Nací el 5 de marzo del 18 en Comodoro Rivadavia, Kilómetro 3; en el 32, 15 años, inicio la práctica del deporte en la plaza de educación física del Parque Chacabuco (profesores Víctor A. Caamaño y Juan D. Figueras, entre otros) alternando con el Club Chacabuco (después Club Gimnasio Chacabuco).

En el 33 juego oficialmente en los Infantiles de San Lorenzo de Almagro, donde era socio; inicio el curso de Educación Física en la Escuela Deportiva del Parque Chacabuco, donde años después soy designado asistente deportivo, participando en la atención de los niños en el período de vacaciones.

En el 34 pasé a los Cadetes de Sportivo Barracas y ese mismo año debuto en la 1º División, siendo el jugador más joven de la divisional.
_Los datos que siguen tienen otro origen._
-- ==== Sys2Proof/Tests/Slice0.lean ====
section
/-! SUPPORT. The model's own tests: well-formedness smoke, decoding from words written out, the spec's test vectors
(spec/95_test_vectors.md) one step each, and for each obligation with hypotheses a concrete case that meets them. -/

open Sys2Proof Sys2Proof.Machine Sys2Proof.Claims

namespace Sys2Proof.Tests

/-- The reset state after the host has written these bytes to IBUF from 0 on and their count to IN_LEN. -/
def loaded (bs : List Byte) : State :=
  { State.reset with ibuf := cellsFrom 0 bs, inLen := BitVec.ofNat 32 bs.length }

/-- The least legal buffers, away from host address 0. -/
def smallCfg : Params := { bufBytes := 128, apertureBase := 0x400000 }

/-- The same with the least legal buffers. -/
def loadedSmall (bs : List Byte) : State := { loaded bs with cfg := smallCfg }

/-- A command word in flight. -/
def busyWith (w : Word) : State := { State.reset with inflight := some w }

/-- What a function reads of the next state. -/
def out {α : Type} (o : Host.Outcome State Fault Refusal) (f : State → α) : Option α :=
  match o with
  | .next t => some (f t)
  | .fault _ => none
  | .refused _ => none

/-- OBUF[0 : n). -/
def obufBytes (n : Nat) (s : State) : List Byte := (List.range n).map s.obufByte

/-- STATUS, OUT_LEN and OBUF[0 : OUT_LEN). -/
def outcome (s : State) : Word × Word × List Byte := (s.statusWord, s.outLen, obufBytes s.outLen.toNat s)

/-- One step of the block with a command word latched. -/
def completion (s : State) (w : Nat) : Host.Outcome State Fault Refusal := step (s.withFetchWord 32 w)

/-! ### Well-formedness -/

theorem test_every_command_wf : ∀ i ∈ [Instr.nop, .b64e, .b64d, .sha1, .fdec, .fenc, .xmask, .accept], i.wf = true := by
  decide

/-- The bounds of 00_scope.md R10 and the alignment of R11, at both ends. -/
theorem test_params_wf :
    Params.reference.wf = true ∧ smallCfg.wf = true ∧
    Params.wf { bufBytes := 2 ^ 20, apertureBase := 0 } = true := by decide

theorem test_params_refused :
    Params.wf { bufBytes := 127, apertureBase := 0 } = false ∧
    Params.wf { bufBytes := 2 ^ 20 + 1, apertureBase := 0 } = false ∧
    Params.wf { bufBytes := 128, apertureBase := 0x200000 } = false := by decide

/-! ### Decoding: the words of 30_encoding.md R300, R301, bit by bit -/

theorem test_decode_nop : decode 0b0000000000000000000000000000_0000 = .ok .nop := by decide
theorem test_decode_b64e : decode 0b0000000000000000000000000000_0001 = .ok .b64e := by decide
theorem test_decode_b64d : decode 0b0000000000000000000000000000_0010 = .ok .b64d := by decide
theorem test_decode_sha1 : decode 0b0000000000000000000000000000_0011 = .ok .sha1 := by decide
theorem test_decode_fdec : decode 0b0000000000000000000000000000_0100 = .ok .fdec := by decide
theorem test_decode_fenc : decode 0b0000000000000000000000000000_0101 = .ok .fenc := by decide
theorem test_decode_xmask : decode 0b0000000000000000000000000000_0110 = .ok .xmask := by decide
theorem test_decode_accept : decode 0b0000000000000000000000000000_0111 = .ok .accept := by decide
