-- ==== Sys2Proof/Word.lean ====
section
/-!
DEFINITION. The word types of the FJ8 (spec 00_scope R5: a byte is 8 bits, a half-word 16, a word 32, a double-word 64)
and the operand codes of R232.
-/
namespace Sys2Proof

abbrev Byte := BitVec 8
abbrev Word := BitVec 32
abbrev DWord := BitVec 64
/-- A 72-byte quire image (R213): bits 511:0 the value, bits 575:512 the status word. -/
abbrev Image := BitVec 576
/-- One bit per lane of a tile (R2: 128 lanes). -/
abbrev LaneMask := BitVec 128
/-- The 128 lanes of a vector register, lane L in bits 32 L + 31 : 32 L (R2, R201). -/
abbrev VBits := BitVec 4096
/-- One 128-byte weight line (R161). -/
abbrev Line := BitVec 1024

abbrev SRegNo := BitVec 5
abbrev DNum := BitVec 4
abbrev PNum := BitVec 3
abbrev VNum := BitVec 6
abbrev QNum := BitVec 2
/-- Lane-group mask: bit g selects LGg; 0x00 means LGDEF (R232). -/
abbrev Lgm := BitVec 8
/-- A format code of R200 (posit forms) or of R232 (integer forms). -/
abbrev Fmt := BitVec 4
/-- A condition code of R233. -/
abbrev Cond := BitVec 4
/-- A scope code of R233. -/
abbrev Scope := BitVec 3

/-- Trap causes of the tile (R141). -/
inductive Cause where
  | illegalSyllable | reservedField | slotOverflow | timing | stallShort | poisonConsumed | stackLimit | align
  | space | bounds | format | decompress | shadowMismatch | jetGroup | queueEmpty | syscall | brk | pageDenied
  | access | fabric
  deriving DecidableEq, Repr

/-- The head of a tile syllable (R228): L, STALL, O, PRED and PSNS. CLASS and OPC are the constructor's. -/
structure Head where
  last  : Bool
  stall : BitVec 3
  old   : Bool
  pred  : PNum
  psns  : Bool
  deriving DecidableEq, Repr

/-- Why a start of the module fails before stage 5 (R16, R20): timeLimit names the stage whose limit is exceeded, fatal the
cause and the die of the fatal error. -/
inductive BootFailure where
  | firmwareSignature | benaleSignature | imageDigest | hbmTraining | lpddrTraining | ucieTraining | supply
  | benaleTimeout | thermalTrip
  | timeLimit (stage : BitVec 2)
  | fatal (cause die : BitVec 32)
  deriving DecidableEq, Repr

/-- The defective units of a tile (R139): of its nine lane groups, of its three scalar ALUs, and whether any B, M, L, E or X unit,
the matrix array or the weight buffer is defective. -/
structure Defects where
  lgs   : BitVec 9
  alus  : BitVec 3
  other : Bool
  deriving DecidableEq, Repr

/-- Who reaches into the management window (R14): the host does so through a PCIe function of the host link of a package (R58). -/
inductive MgmtAgent where
  | benale
  | partitionOs (part : BitVec 3)
  | host (package : BitVec 1) (fn : BitVec 2)
  deriving DecidableEq, Repr

/-- What Benale configures for a partition at boot: the fields of the partition record of R82 that a running
partition does not change. -/
structure PartConfig where
  pnum     : Nat
  port     : Nat
  nvport   : Nat
  wings    : BitVec 32
  hbm      : List Nat
  lpd      : List Nat
  nsid     : BitVec 32
  period   : Nat
  hostwin  : Nat
  ownerKey : BitVec 16
  deriving DecidableEq, Repr

end Sys2Proof
end

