-- ==== Sys2Proof/Syntax.lean ====
section
/-!
DEFINITION. The syntax of the FJ8: one constructor of `Instr` for each row of the table of operations and events.
Tile syllables carry their head (11_encoding_syntax R228) and their operand fields (R235 to R245, R242); DLAUNCH and
DEVQ are the two RV64 instructions of a control core (R77); the other constructors are the module's own operations
and events (95_what_each_step_holds), which have no encoding and carry their data as operands.
-/
namespace Sys2Proof
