/-- Faults of a P-class head: PRED and PSNS are zero (R230), O is reserved (R231), and a prefix with L = 1 is illegal
(R243, R245). -/
def prefixFaults (h : Head) : List Cause :=
  (if h.pred ≠ 0 ∨ h.psns ∨ h.old then [.reservedField] else []) ++ (if h.last then [.illegalSyllable] else [])

/-- A cause when a condition holds. -/
def faultIf (c : Bool) (k : Cause) : List Cause := if c then [k] else []
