/-- The fields of a syllable, most significant first; none where the operation is not a syllable. -/
def fieldsOf : Instr → Option (List (Nat × Nat))
  | .add h rd ra rb => some (layS1 h 0x00 rd ra rb)
  | .sub h rd ra rb => some (layS1 h 0x01 rd ra rb)
  | .mul h rd ra rb => some (layS1 h 0x02 rd ra rb)
  | .mulh h rd ra rb => some (layS1 h 0x03 rd ra rb)
  | .mulhu h rd ra rb => some (layS1 h 0x04 rd ra rb)
  | .div h rd ra rb => some (layS1 h 0x05 rd ra rb)
  | .divu h rd ra rb => some (layS1 h 0x06 rd ra rb)
  | .rem h rd ra rb => some (layS1 h 0x07 rd ra rb)
  | .remu h rd ra rb => some (layS1 h 0x08 rd ra rb)
  | .and h rd ra rb => some (layS1 h 0x09 rd ra rb)
  | .or h rd ra rb => some (layS1 h 0x0A rd ra rb)
  | .xor h rd ra rb => some (layS1 h 0x0B rd ra rb)
  | .andn h rd ra rb => some (layS1 h 0x0C rd ra rb)
  | .shl h rd ra rb => some (layS1 h 0x0D rd ra rb)
  | .shr h rd ra rb => some (layS1 h 0x0E rd ra rb)
  | .sar h rd ra rb => some (layS1 h 0x0F rd ra rb)
  | .rot h rd ra rb => some (layS1 h 0x10 rd ra rb)
  | .min h rd ra rb => some (layS1 h 0x11 rd ra rb)
  | .max h rd ra rb => some (layS1 h 0x12 rd ra rb)
  | .minu h rd ra rb => some (layS1 h 0x13 rd ra rb)
  | .maxu h rd ra rb => some (layS1 h 0x14 rd ra rb)
  | .clz h rd ra => some (layS2 h 0x18 rd ra)
  | .ctz h rd ra => some (layS2 h 0x19 rd ra)
  | .popc h rd ra => some (layS2 h 0x1A rd ra)
  | .mov h rd ra => some (layS2 h 0x1B rd ra)
  | .addi h rd ra imm => some (layS3 h 0x20 rd ra imm)
  | .andi h rd ra imm => some (layS3 h 0x21 rd ra imm)
  | .ori h rd ra imm => some (layS3 h 0x22 rd ra imm)
  | .xori h rd ra imm => some (layS3 h 0x23 rd ra imm)
  | .shli h rd ra imm => some (layS3 h 0x24 rd ra imm)
  | .shri h rd ra imm => some (layS3 h 0x25 rd ra imm)
  | .sari h rd ra imm => some (layS3 h 0x26 rd ra imm)
  | .li h rd imm => some (layS4 h 0x27 rd imm)
  | .lih h rd imm => some (layS4 h 0x28 rd imm)
  | .bext h rd ra pos len => some (layS5 h 0x2C rd ra pos len)
  | .bins h rd ra pos len => some (layS5 h 0x2D rd ra pos len)
  | .sel h rd ra rb ps => some (layS6 h 0x2E rd ra rb ps)
  | .cmp h pd ra rb cond => some (layS7 h 0x30 pd ra rb cond)
  | .cmpi h pd ra cond imm => some (layS8 h 0x31 pd ra cond imm)
  | .addd h dd da db => some (layS9 h 0x38 dd da db)
  | .subd h dd da db => some (layS9 h 0x39 dd da db)
  | .adddi h dd da imm => some (layS10 h 0x3A dd da imm)
  | .shld h dd da rb => some (layS11 h 0x3B dd da rb)
  | .tagd h dd da rs fld => some (layS12 h 0x3C dd da rs fld)
  | .tagx h da rs fld => some (layS13 h 0x3C da rs fld)
  | .pand h pd pa pb => some (layS14 h 0x40 pd pa pb)
  | .por h pd pa pb => some (layS14 h 0x41 pd pa pb)
  | .pxor h pd pa pb => some (layS14 h 0x42 pd pa pb)
  | .pnot h pd pa => some (layS15 h 0x43 pd pa)
  | .pmov h pd pa => some (layS15 h 0x44 pd pa)
  | .pany h pd pa => some (layS15 h 0x45 pd pa)
  | .pall h pd pa => some (layS15 h 0x46 pd pa)
  | .pset h pd lgm => some (layS16 h 0x47 pd lgm)
  | .pcnt h rd pa => some (layS17 h 0x48 rd pa)
  | .ppack h vd => some (layX1 h 0x0A vd)
  | .punpk h va => some (layX2 h 0x0B va)
  | .nopb h => some (layB1 h 0x00)
  | .br h disp => some (layB2 h 0x01 disp)
  | .brc h ra rb cond disp => some (layB3 h 0x02 ra rb cond disp)
  | .brz h ra disp => some (layB4 h 0x03 ra disp)
  | .jmp h da => some (layB5 h 0x04 da)
  | .call h disp => some (layB2 h 0x05 disp)
  | .callr h da => some (layB5 h 0x06 da)
  | .ret h => some (layB1 h 0x07)
  | .loop h count endDisp => some (layB6 h 0x08 count endDisp)
  | .loopr h ra endDisp => some (layB7 h 0x09 ra endDisp)
  | .lbrk h => some (layB1 h 0x0A)
  | .trap h imm => some (layB8 h 0x10 imm)
  | .sysc h imm => some (layB8 h 0x11 imm)
  | .eret h => some (layB1 h 0x12)
  | .halt h => some (layB1 h 0xFF)
  | .exit h => some (layB1 h 0x18)
  | .exits h keepq entry => some (layB9 h 0x19 keepq entry)
  | .spawn h rd da => some (layB10 h 0x1A rd da)
  | .bar h gidx => some (layB11 h 0x1B gidx)
  | .waitge h da off scope rs => some (layL1 h 0x10 da off scope rs)
  | .waiteq h da off scope rs => some (layL1 h 0x11 da off scope rs)
  | .vadd h lgm fmt vd va vb ha hb => some (layV1 h 0x00 lgm fmt vd va vb ha hb)
  | .vsub h lgm fmt vd va vb ha hb => some (layV1 h 0x01 lgm fmt vd va vb ha hb)
  | .vmul h lgm fmt vd va vb ha hb => some (layV1 h 0x02 lgm fmt vd va vb ha hb)
  | .vdiv h lgm fmt vd va vb ha hb => some (layV1 h 0x06 lgm fmt vd va vb ha hb)
  | .vfma h lgm fmt vd va vb vc ha hb hc => some (layV2 h 0x03 lgm fmt vd va vb vc ha hb hc)
  | .vfms h lgm fmt vd va vb vc ha hb hc => some (layV2 h 0x04 lgm fmt vd va vb vc ha hb hc)
  | .vfnma h lgm fmt vd va vb vc ha hb hc => some (layV2 h 0x05 lgm fmt vd va vb vc ha hb hc)
  | .vsqrt h lgm fmt vd va ha => some (layV3 h 0x08 lgm fmt vd va ha)
  | .vrsqrt h lgm fmt vd va ha => some (layV3 h 0x09 lgm fmt vd va ha)
  | .vrcp h lgm fmt vd va ha => some (layV3 h 0x0A lgm fmt vd va ha)
  | .vexp h lgm fmt vd va ha => some (layV3 h 0x0B lgm fmt vd va ha)
  | .vexp2 h lgm fmt vd va ha => some (layV3 h 0x0C lgm fmt vd va ha)
  | .vlog h lgm fmt vd va ha => some (layV3 h 0x0D lgm fmt vd va ha)
  | .vlog2 h lgm fmt vd va ha => some (layV3 h 0x0E lgm fmt vd va ha)
  | .vsin h lgm fmt vd va ha => some (layV3 h 0x0F lgm fmt vd va ha)
  | .vcos h lgm fmt vd va ha => some (layV3 h 0x10 lgm fmt vd va ha)
  | .vtanh h lgm fmt vd va ha => some (layV3 h 0x11 lgm fmt vd va ha)
  | .vsigm h lgm fmt vd va ha => some (layV3 h 0x12 lgm fmt vd va ha)
  | .vmin h lgm fmt vd va vb ha hb => some (layV1 h 0x14 lgm fmt vd va vb ha hb)
  | .vmax h lgm fmt vd va vb ha hb => some (layV1 h 0x15 lgm fmt vd va vb ha hb)
  | .vabs h lgm fmt vd va ha => some (layV3 h 0x16 lgm fmt vd va ha)
  | .vneg h lgm fmt vd va ha => some (layV3 h 0x17 lgm fmt vd va ha)
  | .vround h lgm fmt vd va ha => some (layV3 h 0x1B lgm fmt vd va ha)
  | .vclamp h lgm fmt vd va vb vc ha hb hc => some (layV2 h 0x1A lgm fmt vd va vb vc ha hb hc)
  | .vcmp h lgm fmt pd va vb ha hb cond => some (layV4 h 0x18 lgm fmt pd va vb ha hb cond)
  | .vsel h lgm fmt vd va vb ha hb ps => some (layV5 h 0x19 lgm fmt vd va vb ha hb ps)
  | .vcvt h lgm fmt vd va vs scaled other ha hb kind sel => some (layV6 h 0x20 lgm fmt vd va vs scaled other ha hb kind sel)
  | .vqnt h lgm fmt vd va vs src ha sel => some (layV7 h 0x21 lgm fmt vd va vs src ha sel)
  | .vscl h lgm fmt vd va vs ha hb sel => some (layV8 h 0x22 lgm fmt vd va vs ha hb sel)
  | .vred h lgm fmt vd va ha => some (layV3 h 0x23 lgm fmt vd va ha)
  | .vmred h lgm fmt vd dn dm k => some (layV9 h 0x24 lgm fmt vd dn dm k)
  | .vmscl h lgm fmt vd va vb k ha hb => some (layV10 h 0x25 lgm fmt vd va vb k ha hb)
  | .viadd h lgm fmt vd va vb ha hb => some (layV1 h 0x40 lgm fmt vd va vb ha hb)
  | .visub h lgm fmt vd va vb ha hb => some (layV1 h 0x41 lgm fmt vd va vb ha hb)
  | .vimul h lgm fmt vd va vb ha hb => some (layV1 h 0x42 lgm fmt vd va vb ha hb)
  | .vimin h lgm fmt vd va vb ha hb => some (layV1 h 0x43 lgm fmt vd va vb ha hb)
  | .vimax h lgm fmt vd va vb ha hb => some (layV1 h 0x44 lgm fmt vd va vb ha hb)
  | .vand h lgm fmt vd va vb ha hb => some (layV1 h 0x45 lgm fmt vd va vb ha hb)
  | .vor h lgm fmt vd va vb ha hb => some (layV1 h 0x46 lgm fmt vd va vb ha hb)
  | .vxor h lgm fmt vd va vb ha hb => some (layV1 h 0x47 lgm fmt vd va vb ha hb)
  | .vnot h lgm fmt vd va ha => some (layV3 h 0x48 lgm fmt vd va ha)
  | .vshl h lgm fmt vd va vb ha hb => some (layV1 h 0x49 lgm fmt vd va vb ha hb)
  | .vshr h lgm fmt vd va vb ha hb => some (layV1 h 0x4A lgm fmt vd va vb ha hb)
  | .vsar h lgm fmt vd va vb ha hb => some (layV1 h 0x4B lgm fmt vd va vb ha hb)
  | .vicmp h lgm fmt pd va vb ha hb cond => some (layV4 h 0x4C lgm fmt pd va vb ha hb cond)
  | .vperm h lgm vd va vb ha hb => some (layV11 h 0x4D lgm vd va vb ha hb)
  | .vbcast h lgm fmt vd sa => some (layV12 h 0x4E lgm fmt vd sa)
  | .viota h lgm fmt vd => some (layV13 h 0x4F lgm fmt vd)
  | .qclr h lgm q => some (layV14 h 0x60 lgm q)
  | .qmac h lgm fmt q va vb ha hb => some (layV15 h 0x61 lgm fmt q va vb ha hb)
  | .qmsb h lgm fmt q va vb ha hb => some (layV15 h 0x62 lgm fmt q va vb ha hb)
  | .qadd h lgm fmt q va ha => some (layV16 h 0x63 lgm fmt q va ha)
  | .qaddq h lgm qd qa => some (layV17 h 0x64 lgm qd qa)
  | .qrnd h lgm fmt vd q => some (layV18 h 0x65 lgm fmt vd q)
  | .qneg h lgm q => some (layV14 h 0x66 lgm q)
  | .qst h lgm vd q hi => some (layV19 h 0x67 lgm vd q hi)
  | .qmov h lgm qd qa => some (layV17 h 0x68 lgm qd qa)
  | .jseed h lgm vd va vb ha hb => some (layV11 h 0x70 lgm vd va vb ha hb)
  | .jget h lgm fmt vd va ha fact ci => some (layV20 h 0x71 lgm fmt vd va ha fact ci)
  | .jset h lgm vd va ha ci => some (layV21 h 0x72 lgm vd va ha ci)
  | .jscale h lgm fmt vd va vt ha hb => some (layV1 h 0x73 lgm fmt vd va vt ha hb)
  | .mpush h lgm va => some (layM1 h 0x00 lgm va)
  | .mshift h => some (layM2 h 0x01)
  | .macc h fmt wl => some (layM3 h 0x02 fmt wl)
  | .mdrain h lgm fmt vd row => some (layM4 h 0x03 lgm fmt vd row)
  | .mclr h row all => some (layM5 h 0x04 row all)
  | .mspill h row da all => some (layM6 h 0x05 row da all)
  | .mfill h row da all => some (layM6 h 0x06 row da all)
  | .mstat h sd => some (layM7 h 0x07 sd)
  | .ld h da off width sx data q => some (layL2 h 0x00 da off width sx data q)
  | .st h da off width data => some (layL3 h 0x01 da off width data)
  | .ldv h da off lgm data q => some (layL4 h 0x02 da off lgm data q)
  | .stv h da off lgm data => some (layL5 h 0x03 da off lgm data)
  | .ldvs h da off stride ew data q => some (layL6 h 0x04 da off stride ew data q)
  | .stvs h da off stride ew data => some (layL7 h 0x05 da off stride ew data)
  | .ldq h da off lgm q => some (layL8 h 0x06 da off lgm q)
  | .stq h da off lgm q => some (layL8 h 0x07 da off lgm q)
  | .lda h da off scope width data q => some (layL9 h 0x08 da off scope width data q)
  | .stl h da off scope width data => some (layL10 h 0x09 da off scope width data)
  | .amoAdd h da off rd rs q => some (layL11 h 0x0A da off rd rs q)
  | .amoAnd h da off rd rs q => some (layL12 h 0x0A da off rd rs q)
  | .amoOr h da off rd rs q => some (layL13 h 0x0A da off rd rs q)
  | .amoXor h da off rd rs q => some (layL14 h 0x0A da off rd rs q)
  | .amoMin h da off rd rs q => some (layL15 h 0x0A da off rd rs q)
  | .amoMax h da off rd rs q => some (layL16 h 0x0A da off rd rs q)
  | .amoMaxu h da off rd rs q => some (layL17 h 0x0A da off rd rs q)
  | .amoMinu h da off rd rs q => some (layL18 h 0x0A da off rd rs q)
  | .amoXchg h da off rd rs q wide => some (layL19 h 0x0A da off rd rs q wide)
  | .amoQadd h da off q => some (layL20 h 0x0A da off q)
  | .amoPadd h da off rd rs fmt q => some (layL21 h 0x0B da off rd rs fmt q)
  | .amocas h da off rd rc rn q => some (layL22 h 0x0C da off rd rc rn q)
  | .amocasD h da off rd rc rn q => some (layL22 h 0x0D da off rd rc rn q)
  | .fence h scope => some (layL23 h 0x18 scope)
  | .drain h => some (layL24 h 0x19)
  | .pref h da off => some (layL25 h 0x1A da off)
  | .cpy h eq start dst src len => some (layE1 h 0x00 eq start dst src len)
  | .gth h eq start dst base idx count esz => some (layE2 h 0x01 eq start dst base idx count esz)
  | .sct h eq start dst base idx count esz => some (layE2 h 0x02 eq start dst base idx count esz)
  | .wld h eq start src line count => some (layE3 h 0x03 eq start src line count)
  | .rwr h eq start dst src len flag lossy mask => some (layE4 h 0x04 eq start dst src len flag lossy mask)
  | .rwg h eq start dst src len flag lossy mask => some (layE4 h 0x05 eq start dst src len flag lossy mask)
  | .rrd h eq start src rq len => some (layE5 h 0x06 eq start src rq len)
  | .collGrp h eq start dst src len flag grp => some (layE6 h 0x07 eq start dst src len flag grp)
  | .collMod h eq start dst src len flag grp => some (layE7 h 0x07 eq start dst src len flag grp)
  | .collLossy h eq start dst src len flag grp => some (layE8 h 0x07 eq start dst src len flag grp)
  | .qfence h start qmask => some (layE9 h 0x08 start qmask)
  | .eclose h => some (layE10 h 0x10)
  | .ewait h n => some (layE11 h 0x11 n)
  | .estat h eq rd => some (layE12 h 0x12 eq rd)
  | .popW h d rq kind => some (layX3 h 0x00 d rq kind)
  | .popF h d rq kind pn => some (layX4 h 0x00 d rq kind pn)
  | .pack h fmt vd va vb src => some (layX5 h 0x01 fmt vd va vb src)
  | .unpk h fmt vd va vs sel scaled src => some (layX6 h 0x02 fmt vd va vs sel scaled src)
  | .xlg h lgm vd va bcast rot => some (layX7 h 0x03 lgm vd va bcast rot)
  | .chk h lgm va => some (layX8 h 0x04 lgm va)
  | .movv h lgm vd va => some (layX9 h 0x05 lgm vd va)
  | .movs h sd va lane => some (layX10 h 0x06 sd va lane)
  | .getc h sd idx => some (layX11 h 0x07 sd idx)
  | .setc h sa idx => some (layX12 h 0x08 sa idx)
  | .feat h sd n => some (layX13 h 0x09 sd n)
  | .rep h cnt str step => some (layP1 h 0x00 cnt str step)
  | .ext h value => some (layP2 h 0x01 value)
  | .dlaunch _ _ => none
  | .devq _ _ => none
  | .moduleStart _ _ _ _ _ _ => none
  | .stageTimeLimit => none
  | .imageCheckRequest _ _ _ => none
  | .attestationLogRequest _ => none
  | .bootComplete => none
  | .start _ => none
  | .hostattn _ _ => none
  | .dumpvalidRelease _ => none
  | .registerWrite _ _ _ => none
  | .droopRead _ _ _ => none
  | .sensorSample _ _ _ _ => none
  | .droopAlarm _ _ _ => none
  | .droopFatal _ _ _ => none
  | .fatalError _ _ => none
  | .benalePanic => none
  | .fireflyWatchdog => none
  | .dumpDone => none
  | .moduleReset => none
  | .powerOff => none
  | .grenzorLoad _ _ _ _ => none
  | .unload _ _ => none
  | .partitionReset _ => none
  | .partitionReboot _ => none
  | .release _ _ => none
  | .assign _ _ => none
  | .coreOnline _ => none
  | .coreOffline _ => none
  | .termiteUnit _ => none
  | .termiteKeySlots _ => none
  | .vdcfg _ _ _ _ _ _ => none
  | .refill _ => none
  | .dispatchSelect _ _ => none
  | .swarmComplete _ _ => none
  | .eventPost _ => none
  | .quantumExpiry _ _ => none
  | .waitQuantumExpiry _ _ => none
  | .preemptRequest _ _ => none
  | .hardStop _ _ => none
  | .preempt4096Expiry _ _ => none
  | .waitYield _ => none
  | .debugResume _ _ => none
  | .engineCommandStart _ _ => none
  | .engineCommandComplete _ _ _ => none
  | .transferClose _ _ _ => none
  | .replyArrival _ => none
  | .storeAck _ => none
  | .waitConditionMet _ _ => none
  | .barLeave _ _ => none
  | .remoteAccessArrival _ => none
  | .memsideAccess _ => none
  | .tlbInvalidate _ _ _ _ => none
  | .migrate _ _ _ _ _ _ => none
  | .migrationCopyDone _ _ _ => none
  | .migrationSwitch _ _ _ => none
  | .pinExpiry _ _ _ => none
  | .windowStart => none
  | .flitReceive _ _ _ => none
  | .nak _ _ _ => none
  | .ack _ _ _ => none
  | .creditReturn _ _ _ => none
  | .downMapUpdate _ _ _ _ => none
  | .downMapEffect _ => none
  | .portResetNotice _ _ => none
  | .discardNotice _ _ _ _ _ => none
  | .remoteWriteRequest _ => none
  | .lossyWriteRequest _ => none
  | .dataBlockArrival _ => none
  | .flagIncrement _ _ _ => none
  | .lossyDeadline _ _ _ => none
  | .heldBlockExpiry _ _ _ => none
  | .storeWrite _ => none
  | .remoteLoad _ => none
  | .remoteAtomic _ => none
  | .watch _ => none
  | .watchSatisfied _ _ _ => none
  | .completionReply _ => none
  | .verdict _ => none
  | .resendTimeout _ _ => none
  | .peerLeave _ _ => none
  | .recallAutoAck _ _ => none
  | .grantHandoff _ _ _ => none
  | .grant _ => none
  | .grantRecall _ => none
  | .recallAck _ => none
  | .fabtestArm _ _ => none
  | .qcfgArm _ _ => none
  | .popWTimeout _ _ => none
  | .saveComplete _ _ => none
  | .restoreComplete _ _ => none
  | .meshSlot _ => none
  | .hostattnCodeRead _ => none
Alterné con la 4º. Recuerdo que debuté en primera ante Universitario, el club de los doctores, campeón de esa temporada. Y en el segundo partido frente a GEBA marqué a un centro que me dejó extenuado: Olindo Oneto, recientemente fallecido. Eran mis compañeros: Federico Peuvrel, Alverto Alzúa, Agustín Penna, Armando Colonia, Pedro Cherro, Antonio Pafumi, Adalberto Ramírez y Armando Ramos Ruiz (ex presidente de AFA y de Racing) entre otros.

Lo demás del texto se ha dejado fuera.